Finally, we performed a cross-sectional survey with GPs. Participants were recruited at conferences in Germany or from the network of teaching practices of the University Hospital Klinikum rechts der Isar. They were asked to fill in an anonymised questionnaire. The study was approved by the Medical Ethics Committee of the Technische Universität München/University Hospital Klinikum rechts der Isar. The participants of the individual interviews and of the survey gave written informed consent. The study was carried out between April 2011 and March 2013.

Additional questionnaires

Physicians’ affective Reaction to Uncertainty (PRU).

Gerrity et al. developed a questionnaire to measure physicians’ affective reaction to uncertainty [7], the PRU, which was revised in 1995 [8]. The German version of the PRU was validated and culturally adapted in 2007 with satisfying psychometric properties [22]. The German version of the PRU consists of four scales named ‘anxiety due to uncertainty’ (items 1–5), ‘concern about bad outcomes’ (items 6–8), ‘reluctance to disclose uncertainty to patients’ (items 9–13) and ‘reluctance to disclose mistakes to physicians’ (items 14–15). The items are rated on a 6-point Likert scale: 1 = strongly disagree, 2 = moderately disagree, 3 = slightly disagree, 4 = slightly agree, 5 = moderately agree, 6 = strongly agree. The scales are scored by summing physicians’ responses to each item in the scale (items 4, 9, 10 and 12 are reverse scored) with a maximum toleration of one item missing in the scales. The greater the score, the greater the physicians’ affective reaction to uncertainty at that scale.

Assessment of personality traits: Big Five Inventory (BFI-K), short version.

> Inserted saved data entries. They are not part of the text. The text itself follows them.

/-- A path of at most 16 entries, each a successor of the one before it and none twice. -/
def Safety.waitPath (s : State) (part : Nat) (l : List WaitEntry) : Prop :=
  l.IsChain (follows s part) ∧ (l.map (·.serial)).Nodup ∧ l.length ≤ 16

/-- A path from an entry returns to the waiter of that entry: a cycle (R316). -/
def Safety.closesOn (s : State) (part : Nat) (w : WaitEntry) (l : List WaitEntry) : Prop :=
  waitPath s part l ∧ l.head? = some w ∧ ∃ z x, l.getLast? = some z ∧ follows s part z x ∧ x.sameWaiter w = true

/-- An entry reaches a launch as a holder within 16 entries (R318). -/
def Safety.reaches (s : State) (part : Nat) (w : WaitEntry) (lid : Nat) : Prop :=
  ∃ l z, waitPath s part l ∧ l.head? = some w ∧ l.getLast? = some z ∧ z.hlid = lid

/-! ## Engines (R241 to R244) -/

/-- A byte that an engine of the partition may read, or write, through a pointer lies at a key (R215, R218 to R223, R247). -/
def Safety.places (s : State) (part : Nat) (p : Word) (write : Bool) (k : Nat) : Prop :=
  match ptrSpace p with
  | 2 => s.localAny part p 1 = none ∧ k = localKey (ptrOwner p) (ptrOff p)
  | 1 => s.spaceFault part p 1 true write = none ∧ k = dieKey (ptrOwner p / 256) (ptrOff p)
  | 0 => s.spaceFault part p 1 true write = none ∧ ∃ size e, s.walk part (ptrOff p) = .hit k size e ∧ (if write then pteW e else pteR e) = true
  | _ => False

/-- A stride of an engine record: 20 bits with their sign, shifted. -/
def Safety.stride (r : Vec) (hi lo : Nat) (sh : Nat) : Int := (BitVec.ofNat 20 (bf r hi lo)).toInt * 2 ^ sh

/-- The source and destination offset of move n of a QCOPY, LEN0 bytes innermost and dimension 4 outermost (R242). -/
def Safety.copyMove (r : Vec) (n : Nat) : Int × Int :=
  let len := bf r 255 240
  let c1 := bf r 239 228 + 1
  let c2 := bf r 227 216 + 1
  let c3 := bf r 215 204 + 1
  let i0 := n % len
  let i1 := n / len % c1
  let i2 := n / len / c1 % c2
  let i3 := n / len / c1 / c2 % c3
  let i4 := n / len / c1 / c2 / c3
  let src := bf r 31 27
  let dst := bf r 26 22
  (i0 + i1 * stride r 191 172 src + i2 * stride r 171 152 src + i3 * stride r 151 132 src + i4 * stride r 131 112 src,
    i0 + i1 * stride r 111 92 dst + i2 * stride r 91 72 dst + i3 * stride r 71 52 dst + i4 * stride r 51 32 dst)

/-- The moves of a QCOPY. -/
def Safety.copyCount (r : Vec) : Nat := bf r 255 240 * (bf r 239 228 + 1) * (bf r 227 216 + 1) * (bf r 215 204 + 1) * (bf r 203 192 + 1)

/-- The source, or none for a zero, and the destination of move n of a QGATH whose row has index x (R243). -/
def Safety.gathMove (r : Vec) (x n : Nat) : Option Int × Int :=
  let len := bf r 255 240
  (if x = 0xFFFFFFFF then none else some (x * stride r 191 172 (bf r 31 27) + (n % len : Nat)),
    (n / len : Nat) * stride r 111 92 (bf r 26 22) + (n % len : Nat))

/-- The source, or none outside the input, and the destination of move n of a QUNF: rows of positions, of which each holds the pixels of the kernel,
ky outer and kx inner (R244). -/
def Safety.unfMove (r : Vec) (n : Nat) : Option Int × Int :=
  let len := bf r 255 240
  let x := BitVec.ofNat 64 (bf r 383 320)
  let h := bf x 63 52
  let w := bf x 51 40
  let kh := bf x 39 36 + 1
  let kw := bf x 35 32 + 1
  let st := bf x 31 29 + 1
  let dil := bf x 28 26 + 1
  let pad := bf x 25 22
  let ow := (w + 2 * pad - dil * (kw - 1) - 1) / st + 1
  let row := n / (kh * kw * len)
  let at_ := n % (kh * kw * len)
  let y : Int := (row / ow * st : Nat) - (pad : Int) + (at_ / len / kw * dil : Nat)
  let z : Int := (row % ow * st : Nat) - (pad : Int) + (at_ / len % kw * dil : Nat)
  (if 0 ≤ y ∧ y < h ∧ 0 ≤ z ∧ z < w then some (y * stride r 191 172 (bf r 31 27) + z * len + (at_ % len : Nat)) else none,
    row * stride r 111 92 (bf r 26 22) + at_)

/-! ## Local memory (R223 to R225) -/

/-- The pointer on port A passes the checks of a local access of n bytes: LOCAL space of the issuing element, aligned, inside the local
memory and clear of the FIFO area. -/
def Safety.localOk (s : State) (n : Nat) : Prop :=
  ptrSpace (s.portS .a) = 2 ∧ ptrOwner (s.portS .a) = s.focus.rank ∧ ptrOff (s.portS .a) % n = 0 ∧ ptrOff (s.portS .a) + n ≤ 32768 ∧
  s.meetsFifo s.focus.rank (ptrOff (s.portS .a)) n = false

/-- The 16-byte granules of local memory under n bytes of the issuing element from the offset on port A. -/
def Safety.under (s : State) (n k : Nat) : Prop :=
  s.focus.rank * 2048 + ptrOff (s.portS .a) / 16 ≤ k ∧ k < s.focus.rank * 2048 + (ptrOff (s.portS .a) + n) / 16

/-! ## Requests (R230) -/

/-- The word that issues has sent a request, and nothing else has happened: it stands last in the list of requests, queued, and its value comes
due unless it is let go. -/
def Safety.sent (s t : State) (dst : List Target) (ptr : Word) (k : ReqKind) : Prop :=
  (∃ f x q, s.here = some (f, x) ∧ t.reqs = s.reqs ++ [q] ∧ q.kind = k ∧ q.ptr = ptr ∧ q.dst = dst ∧ q.stage = .queued ∧
    q.rank = s.focus.rank ∧ q.slot = s.focus.id ∧ q.fid = f.fid ∧ q.la = f.la ∧ q.lid = x.lid ∧ q.g = x.g ∧ q.inv = f.inv ∧ q.id = s.serial ∧
    q.scp = f.scpOf s.focus.id ∧ q.chain.map (fun c => (c.1, c.2.1)) = f.seqOf s.focus.id ∧ t.firing? s.focus.rank = some { f with
      nmem := f.nmem + k.listed.toNat,
      due := if k.letGo dst then f.due else f.due ++ [{ slot := s.focus.id, dst, what := .request s.serial }] }) ∧
  t.mem = s.mem ∧ t.vers = s.vers ∧ t.full = s.full ∧ t.parts = s.parts ∧ t.launches = s.launches ∧ t.edges = s.edges ∧
  t.engines = s.engines ∧ t.regions = s.regions ∧ t.locks = s.locks ∧ (∀ r, r ≠ s.focus.rank → t.elem r = s.elem r) ∧
  (t.elem s.focus.rank).actors = (s.elem s.focus.rank).actors

/-- What an instruction asks of a home: its consumers, its pointer and its kind; `none` for every other instruction. -/
def Safety.request (s : State) : Instr → Option (List Target × Word × ReqKind)
  | .ldg _ t a _ m => some ([a], s.portS .a, .ldg t m ((s.portS .b).setWidth 16))
  | .stg _ t a b => some ([a, b], s.portS .a, .stg t (s.portS .b))
  | .ldgv _ _ m a b => some ([a, b], s.portS .a, .ldgv m ((s.portS .b).setWidth 16))
  | .stgv _ m a b => some ([a, b], s.portS .a, .stgv (s.portV .b) (if m then s.portS .c else BitVec.allOnes 64))
  | .gath _ t a b => some ([a, b], s.portS .a, .gath t (s.portV .b))
  | .scat _ t a b => some ([a, b], s.portS .a, .scat t (s.portV .b) (s.portV .c))
  | .vrcl _ a b => some ([a, b], s.portS .a, .vrcl ((s.portS .b).setWidth 16))
  | .vqry _ a b => some ([a, b], s.portS .a, .vqry)
  | .atom _ t a o => some ([a], s.portS .a, .atom false o t (s.portS .b))
  | .atomr _ t a o => some ([a], s.portS .a, .atom true o t (s.portS .b))
  | .cas _ t a b => some ([a, b], s.portS .a, .cas t (s.portS .b) (s.portS .c))
  | .vatom _ t a o => some ([a], s.portS .a, .vatom o t (s.portV .b) (s.portV .c))
  | .faadd _ t a r => some ([a], s.portS .a, .faadd r t (s.portS .b))
  | .lockt _ a b => some ([a, b], s.portS .a, .lockt)
  | .unlockt _ a b => some ([a, b], s.portS .a, .unlockt)
  | .bar _ a b => some ([a, b], s.portS .a, .bar ((s.portS .b).toNat % 8))
  | .chsend _ a b => some ([a, b], s.portS .a, .chsend (s.portV .b))
  | .chrecv _ a b => some ([a, b], s.portS .a, .chrecv)
  | .chcred _ a b => some ([a, b], s.portS .a, .chcred (s.portS .b))
  | .waitv _ a b => some ([a, b], s.portS .a, .waitv ((s.portS .b).setWidth 16))
  | _ => none

/-- The instruction may not run in a deterministic launch (R323). -/
def Safety.detForbidden (s : State) : Instr → Bool
  | .ldg _ _ _ d m => m == .plain && !d && !s.chained && decide (ptrSpace (s.portS .a) ≤ 1)
  | .ldgv _ d m _ _ => m == .plain && !d && !s.chained && decide (ptrSpace (s.portS .a) ≤ 1)
  | .gath _ _ _ _ => !s.chained && decide (ptrSpace (s.portS .a) ≤ 1)
  | .atom _ _ _ o => o == .swap
  | .vatom _ t _ _ => t == .f32
  | .atomr _ _ _ _ | .cas _ _ _ _ | .faadd _ _ _ _ | .lockt _ _ _ | .unlockt _ _ _ => true
  | _ => false

/-- The word that issues names no scope code above 4 (R7). -/
def Safety.scopeOk (s : State) : Bool :=
  match s.here with | some (f, _) => !(f.scpOf s.focus.id).any fun x => decide (4 < x.2.2) | none => false

/-! ## Host commands (R365) -/

/-- The command of a host command row, with its code. -/
def Safety.commandOf : Instr → Option (Cmd × Nat)
  | .load c _ _ => some (c, 0x01)
  | .start h b => some (h.cmd b, 0x02)
  | .stop c _ => some (c, 0x03)
  | .query c _ => some (c, 0x04)
  | .attest h b => some (h.cmd b, 0x05)
  | .thatchCommand h b => some (h.cmd b, 0x06)
  | .mapPage c _ _ _ => some (c, 0x07)
  | .setTickPeriod c _ | .setTickEpoch c _ | .setWdt c _ | .setSnapshotTick c _ => some (c, 0x08)
  | .bind c _ => some (c, 0x09)
  | .handler c _ _ => some (c, 0x0A)
  | .reclaim c => some (c, 0x0B)
  | _ => none

/-- A command that only the module channel carries. -/
def Safety.moduleOnly : Instr → Bool
  | .attest _ _ | .thatchCommand _ _ | .setTickPeriod _ _ | .setTickEpoch _ _ => true
  | _ => false

/-- The module is up and hears a command of its own revision on a channel that exists. -/
def Safety.hears (s : State) (c : Cmd) : Prop := s.boot.stage = 3 ∧ s.boot.recovery = false ∧ s.hasChan c.chan = true ∧ cmdRev c = 1

/-- A heard command whose signature, sequence number and header are good. -/
def Safety.good (s : State) (c : Cmd) (code : Nat) : Prop :=
  hears s c ∧ s.signed c = true ∧ s.lastSeq c.chan < cmdSeq c ∧ cmdBad c code = false

end Sys2Proof
end

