/-- R363 to R369: a module that is not up hears no command, and one on a channel without a record is not heard; a packet of another revision is discarded
with a LayoutMismatch notice; and a command whose signature does not verify over its header and body under the channel's key, with a sequence number that is not above the last, a bad header, or
on the wrong channel is answered with status 1, 2, 3 or 5 and changes nothing. A reply holds CMD, the status, SEQ and the result. R110, R113, R121, R132,
R152, R154, R219, R340, R348, R352, R353, R362, R364, R365, R367, R370: what each accepted host command does. Its sequence number is kept in flash
before the reply. In recovery the module channel may QUERY, and may LOAD the bank of flash that BOOTSRC selects; every other command there is status 4, as is one that needs an HBM5
stack that is not ready.
How the bodies and a long result lie is the model's choice (log entry 37), as is how RSASSA-PSS is computed (log entry 8) and what recovery
loads (log entry 33); which level of a table a MAP may write without an upper entry, and where the tables lie, are those of log entries 10 and 64; HANDLER keeps the count of the trap log where the base stays (log entry 31). -/
def Obligations.HostCommands : Prop :=
  (∀ i c code, commandOf i = some (c, code) → ∀ s : State,
    let said := fun n => exec i s = .next (s.reply c n [])
    (s.boot.stage ≠ 3 → s.boot.recovery = false → exec i s = .next s) ∧ (s.hasChan c.chan = false → exec i s = .next s) ∧
    (s.boot.stage = 3 → s.boot.recovery = false → s.hasChan c.chan = true → cmdRev c ≠ 1 →
      exec i s = .next (s.layoutMismatch (c.chan % 32) 0 (BitVec.ofNat 16 (cmdRev c)) 1)) ∧
    (hears s c → pssVerify (s.chanKey c.chan).modulus (s.chanKey c.chan).exponent (vecBytes c.hdr ++ c.body) c.sig = false → said 1) ∧
    (hears s c → s.signed c = true → cmdSeq c ≤ s.lastSeq c.chan → said 2) ∧
    (hears s c → s.signed c = true → s.lastSeq c.chan < cmdSeq c → cmdBad c code = true → said 3) ∧
    (good s c code → moduleOnly i = true → c.chan ≠ 32 → said 5) ∧ (good s c code → code ∈ [1, 2, 3, 7, 9, 10, 11] → c.chan = 32 → said 3) ∧
    (cmdMagic c ≠ 0x4B56434D ∨ cmdCode c ≠ code ∨ bf c.hdr 450 448 ≠ 0 ∨ bf c.hdr 351 0 ≠ 0 ∨ cmdBlen c % 64 ≠ 0 ∨ 65536 < cmdBlen c ∨
      cmdBlen c ≠ c.body.length ∨ cmdPart c ≠ (if c.chan = 32 then 0 else c.chan) → cmdBad c code = true)) ∧
  (∀ (s : State) c n (l : List Word), n < 256 → l.length ≤ 6 → ∃ p : Vec, s.reply c n l = { s with outbox := s.outbox ++ [.reply c.chan p []] } ∧
    bf p 511 504 = cmdCode c ∧ bf p 503 496 = n ∧ bf p 495 432 = cmdSeq c ∧ (∀ k, k < 6 → bf p (431 - 64 * k) (368 - 64 * k) = (l.getD k 0).toNat) ∧
    bf p 47 0 = 0) ∧
  (∀ (s : State) c, s.boot.recovery = true → c.chan = 32 → cmdRev c = 1 → s.signed c = true → s.lastSeq 32 < cmdSeq c →
    let a := s.acceptSeq c
    (cmdBad c 4 = false → (∃ w, exec (.query c .ready) s = .next (a.reply c 0 [s.boot.dieReady, w])) ∧
      exec (.query c .lastSeq) s = .next (a.reply c 0 [BitVec.ofNat 64 (s.lastSeq 32)]) ∧
      ∀ id, exec (.query c (.status id)) s = .next (a.reply c 0 [s.statusOf (lidPart id) id])) ∧
    (∀ ptr l, cmdBad c 1 = false → l.length ≤ cmdBlen c → ∃ b : FlashBank, exec (.load c ptr l) s = .next (State.reply { a with
      flash := if s.boot.bootsrc = true then { a.flash with bankB := b } else { a.flash with bankA := b } } c 0 [])) ∧
    (cmdBad c 5 = false → c.body.length = 64 → exec (.attest c.head c.body) s = .next (s.reply c 4 [])) ∧
    (cmdBad c 6 = false → exec (.thatchCommand c.head c.body) s = .next (s.reply c 4 []))) ∧
  (∀ (s : State) c,
    let a := s.acceptSeq c
    let done := fun (r : Host.Outcome State Fault Refusal) (u : State) (l : List Word) => r = .next (u.reply c 0 l)
    let part := fun (f : Part → Part) => a.modPart c.chan f
    (a = { s with flash := { s.flash with lastSeq := alSet s.flash.lastSeq c.chan (cmdSeq c) } }) ∧
    (∀ ptr l, good s c 1 → c.chan ≠ 32 → ptrSpace ptr = 0 → ptrOwner ptr = 0 → s.inWindows c.chan (ptrOff ptr) l.length = true → l.length ≤ cmdBlen c →
      s.mayWrite c.chan (ptrOff ptr) l.length = true → s.stacksReady c.chan (ptrOff ptr) l.length = true →
      done (exec (.load c ptr l) s) (a.writeGlobal c.chan (l.length / 64 + 2) (ptrOff ptr) l).1 []) ∧
    (∀ ptr l, good s c 1 → c.chan ≠ 32 → ptrSpace ptr = 0 → ptrOwner ptr = 0 → s.inWindows c.chan (ptrOff ptr) l.length = true → l.length ≤ cmdBlen c →
      s.mayWrite c.chan (ptrOff ptr) l.length = true → s.stacksReady c.chan (ptrOff ptr) l.length = false → exec (.load c ptr l) s = .next (s.reply c 4 [])) ∧
    (∀ ptr l, good s c 1 → c.chan ≠ 32 → s.inWindows c.chan (ptrOff ptr) l.length = false → exec (.load c ptr l) s = .next (s.reply c 3 [])) ∧
    (good s c 2 → c.chan < 32 → c.body.length = 64 → let r := vecOfBytes c.body
      let pp : Word := BitVec.ofNat 64 (bf r 383 320)
      (s.paramsReady c.chan pp = false → exec (.start c.head c.body) s = .next (s.reply c 4 [])) ∧
      (∀ x, s.paramsReady c.chan pp = true → ptrSpace pp ≠ 2 → (s.readParams c.chan 0 none pp).2 = .error x → exec (.start c.head c.body) s = .next (s.reply c 3 [])) ∧
      (pp = 0 ∨ ptrSpace pp ≠ 0 ∨ s.stacksReady c.chan (ptrOff pp) 128 = true → s.paramsReady c.chan pp = true) ∧
      let started := fun (u : State) ps => ∃ (t : State) (l : Launch), done (exec (.start c.head c.body) s) t [l.status] ∧ l.recd = r ∧ l.params = ps ∧ l.part = c.chan ∧
        t.launches.map (·.lid) = (u.launches.filter fun x => x.lid != l.lid || !x.st.final).map (·.lid) ++ [l.lid] ∧
        (∃ y, y ∈ t.launches ∧ y = { l with queueAt := y.queueAt }) ∧
        l.lid = 2 ^ 27 * c.chan + nextSerial 27 (u.part c.chan).lidSerial ∧
        l.st = (if badRecord r .start = true ∨ 64 ≤ ((u.part c.chan).queueOf (bf r 49 44)).length then .rejected else if bf r 42 41 = 1 then .waiting else .queued)
      (∀ x ps (u : State), s.paramsReady c.chan pp = true → ptrSpace pp ≠ 2 → (s.readParams c.chan 0 none pp).2 = .ok x → a.readParams c.chan 0 none pp = (u, .ok ps) → started u ps) ∧
      (ptrSpace pp = 2 → badRecord r .start = true ∧ started a (List.replicate 16 0))) ∧
    (∀ id, good s c 3 → c.chan ≠ 32 → let w := s.statusOf c.chan id
      (id ≠ 0 → 3 < bf w 63 60 → done (exec (.stop c id) s) a [w]) ∧
      (id ≠ 0 → bf w 63 60 ≤ 3 → done (exec (.stop c id) s) (a.stopLaunch id .cancelled 0) [w]) ∧
      ((s.launches.map (·.lid)).Nodup → ∃ t : State, done (exec (.stop c 0) s) t [] ∧ ∀ l, l ∈ t.launches → l.part = c.chan → l.st.final = true)) ∧
    (good s c 4 →
      (∀ id, done (exec (.query c (.status id)) s) a [s.statusOf (if c.chan = 32 then lidPart id else c.chan) id]) ∧
      done (exec (.query c .lastSeq) s) a [BitVec.ofNat 64 (s.lastSeq c.chan)] ∧
      (∃ w, done (exec (.query c .ready) s) a [s.boot.dieReady, w] ∧ w.setWidth 24 = s.boot.hbm ∧ w.extractLsb' 24 8 = s.boot.port ∧
        w.getLsbD 32 = s.clock.locked ∧ w.getLsbD 33 = s.boot.crec ∧ w.getLsbD 34 = s.boot.akey ∧ w >>> 35 = 0) ∧
      (∀ p, c.chan = 32 ∨ c.chan = p →
        done (exec (.query c (.counters p)) s) a (s.snapshotNow p 0 s.clock.cycle).words ∧
        ((s.part p).latched = [] → done (exec (.query c (.snapshot p)) s) a []) ∧
        ∀ x r, (s.part p).latched = x :: r → done (exec (.query c (.snapshot p)) s) (a.modPart p fun p => { p with latched := r }) x.words) ∧
      ∀ p, c.chan ≠ 32 → c.chan ≠ p → exec (.query c (.counters p)) s = .next (s.reply c 3 []) ∧ exec (.query c (.snapshot p)) s = .next (s.reply c 3 [])) ∧
    (good s c 5 → c.chan = 32 → c.body.length = 64 → s.boot.akey = false → exec (.attest c.head c.body) s = .next (s.reply c 4 [])) ∧
    (good s c 5 → c.chan = 32 → c.body.length = 64 → s.boot.akey = true → let n := vecOfBytes c.body
      ∃ sig, done (exec (.attest c.head c.body) s) { a with outbox := a.outbox ++ [.quote s.boot.meas s.boot.measN n Config.moduleSerial sig] } [] ∧
        sig = Config.attestSign (vecBytes s.boot.meas ++ bytesOfNat 4 s.boot.measN ++ vecBytes n ++ bytesOfNat 8 Config.moduleSerial.toNat)) ∧
    (good s c 6 → c.chan = 32 → exec (.thatchCommand c.head c.body) s = .next { a with
      thatch := { s.thatch with subs := s.thatch.subs ++ [⟨c.body, 0, 0, 0, [], some c⟩] } }) ∧
    (∀ off level e, good s c 7 → c.chan ≠ 32 → 1 ≤ level → level ≤ 3 → off % 2 ^ (6 + 10 * level) = 0 → off < 2 ^ 46 →
      (pteV e = true → pteLeaf e = true ∧ pteMalformed level (6 + 10 * level) e = false) → (s.ptSet c.chan off level e).isSome = true →
      (s.boot.hbm ≠ BitVec.allOnes 24 → exec (.mapPage c off level e) s = .next (s.reply c 4 [])) ∧
      (s.boot.hbm = BitVec.allOnes 24 → ∃ m : State, m = part (fun p => { p with mapped := (m.part c.chan).mapped }) ∧ (off, level, pteV e) ∈ (m.part c.chan).mapped ∧
        done (exec (.mapPage c off level e) s) ((m.ptSet c.chan off level e).getD m) [])) ∧
    (∀ off e (t : State), memOk s → pteV e = true → pteLeaf e = true → pteMalformed 3 36 e = false → off < 2 ^ 46 → s.ptSet c.chan off 3 e = some t →
      t.walk c.chan off = .hit (pteAddr e + off % 2 ^ 36) (2 ^ 36) e) ∧
    (∀ n p, good s c 8 → c.chan = 32 → 500 ≤ n → n ≤ 2000000 → (∀ g, p = some g → g < 8) →
      done (exec (.setTickPeriod c ⟨n, p⟩) s) { a with clock := { s.clock with newPer := some n, gmPort := p.getD s.clock.gmPort } } []) ∧
    (∀ e, good s c 8 → c.chan = 32 → e < 2 ^ 64 → s.clock.locked = true → (∀ l, l ∈ s.launches → l.st ≠ .running) → 0 < s.clock.period →
      ∃ (k : Clock) (m : Nat), done (exec (.setTickEpoch c e) s) { a with clock := k } [] ∧ k.n0 = 0 ∧ k.t0 = e ∧ k.epoch = some e ∧ k.period = s.clock.period ∧
        k.cycle = s.clock.cycle ∧ k.tick = m % 2 ^ 64 ∧ k.renum = true ∧ s.clock.cycle < k.nextAt ∧
        k.nextAt + s.clock.ptp = s.clock.cycle + e + m * s.clock.period ∧ (m ≠ 0 → e + (m - 1) * s.clock.period ≤ s.clock.ptp)) ∧
    (∀ n, good s c 8 → c.chan ≠ 32 → done (exec (.setWdt c n) s) (part fun p => { p with wdt := n }) [] ∧
      done (exec (.setSnapshotTick c n) s) (part fun p => { p with trigs := p.trigs ++ [.atTick n] }) []) ∧
    (∀ b, good s c 9 → c.chan ≠ 32 → (s.part c.chan).bindOk b = true → done (exec (.bind c b) s) (part fun p => p.bindDo b) []) ∧
    (∀ r base, good s c 10 → c.chan ≠ 32 → base % 64 = 0 → base < 2 ^ 46 → done (exec (.handler c r base) s) (part fun p => { p with
      handler := if r = 0 then none else some r, logBase := some base, logCount := if p.logBase = some base then p.logCount else 0 }) []) ∧
    (good s c 11 → c.chan ≠ 32 → done (exec (.reclaim c) s) { a with stash := s.stash.filter fun e => e.part != c.chan } [])) ∧
  (∀ (p : Part) (w : Window) i rev ws,
    (∀ e, e ∈ (p.bindDo (.endpoint i rev ws)).endpoints ↔ e ∈ p.endpoints ∨ e = ⟨i, rev, ws⟩) ∧
    (∀ e, e ∈ (p.bindDo (.dropEndpoint i)).endpoints ↔ e ∈ p.endpoints ∧ e.id ≠ i) ∧
    (p.bindDo (.window .global w)).windows = p.windows ++ [w] ∧ (p.bindDo (.dropWindow .global w)).windows = p.windows.erase w ∧
    (∀ e, e ∈ p.peers → e.id = i → { e with windows := e.windows ++ [w] } ∈ (p.bindDo (.window (.peer i) w)).peers) ∧
    (∀ e, e ∈ p.endpoints → e.id = i → { e with windows := e.windows.erase w } ∈ (p.bindDo (.dropWindow (.endpoint i) w)).endpoints) ∧
    (p.bindOk (.endpoint i rev ws) = true → i < 16 ∧ rev = 1 ∧ ∀ e, e ∈ p.endpoints → e.id ≠ i) ∧
    (p.bindOk (.queue i rev ws) = true → i < 64 ∧ rev = 1 ∧ ∀ e, e ∈ p.peers → e.id ≠ i))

The structure of personality traits, particularly the five-factor model of personality, emerges quite consistently across cultures [23] and is widely accepted for research on job performance and in the area of medicine [24], [25]. The five-factor model comprises the following personality traits [25]:

  1. Neuroticism: The negative pole of emotional stability describes an individual’s tendency to become emotionally upset. Common attributes are anxiety, depression, anger, self-consciousness, low self-esteem, embarrassment, worry, fearfulness, instability and insecurity. Neuroticism is associated with vulnerable and employ maladaptive coping strategies in dealing with stressful situations.
  2. Extraversion: A person’s capacity for joy and the tendency to seek interpersonal stimulation. Common attributes are traits relating to sociability and dominance and to being energetic, active, talkative, fun-loving, gregarious and persuasive. Seek situations where they can interact with others.
  3. Openness: Conceptualised as influencing the breadth and complexity of mental experiences of individuals. Common attributes are being imaginative, curious, original, broadminded, and intellectual, creative, insightful and perceived as more intelligent by others.
  4. Agreeableness: The tendency to help others and behave in pro-social ways. Common attributes are: cooperative, nurturing, sensitive, caring, altruistic, kind, tender-minded and soft-hearted. Individuals scoring low are described as uncooperative, unfriendly, selfish, hostile and egocentric.
  5. Conscientiousness: Associated with achievement-striving, prudence, dependability, persistence, order, careful planning, gratification delay and impulse control. Associated with the tendency to work hard and goal-directed behaviour. Tend to follow rules and plan carefully, ability to delay gratification.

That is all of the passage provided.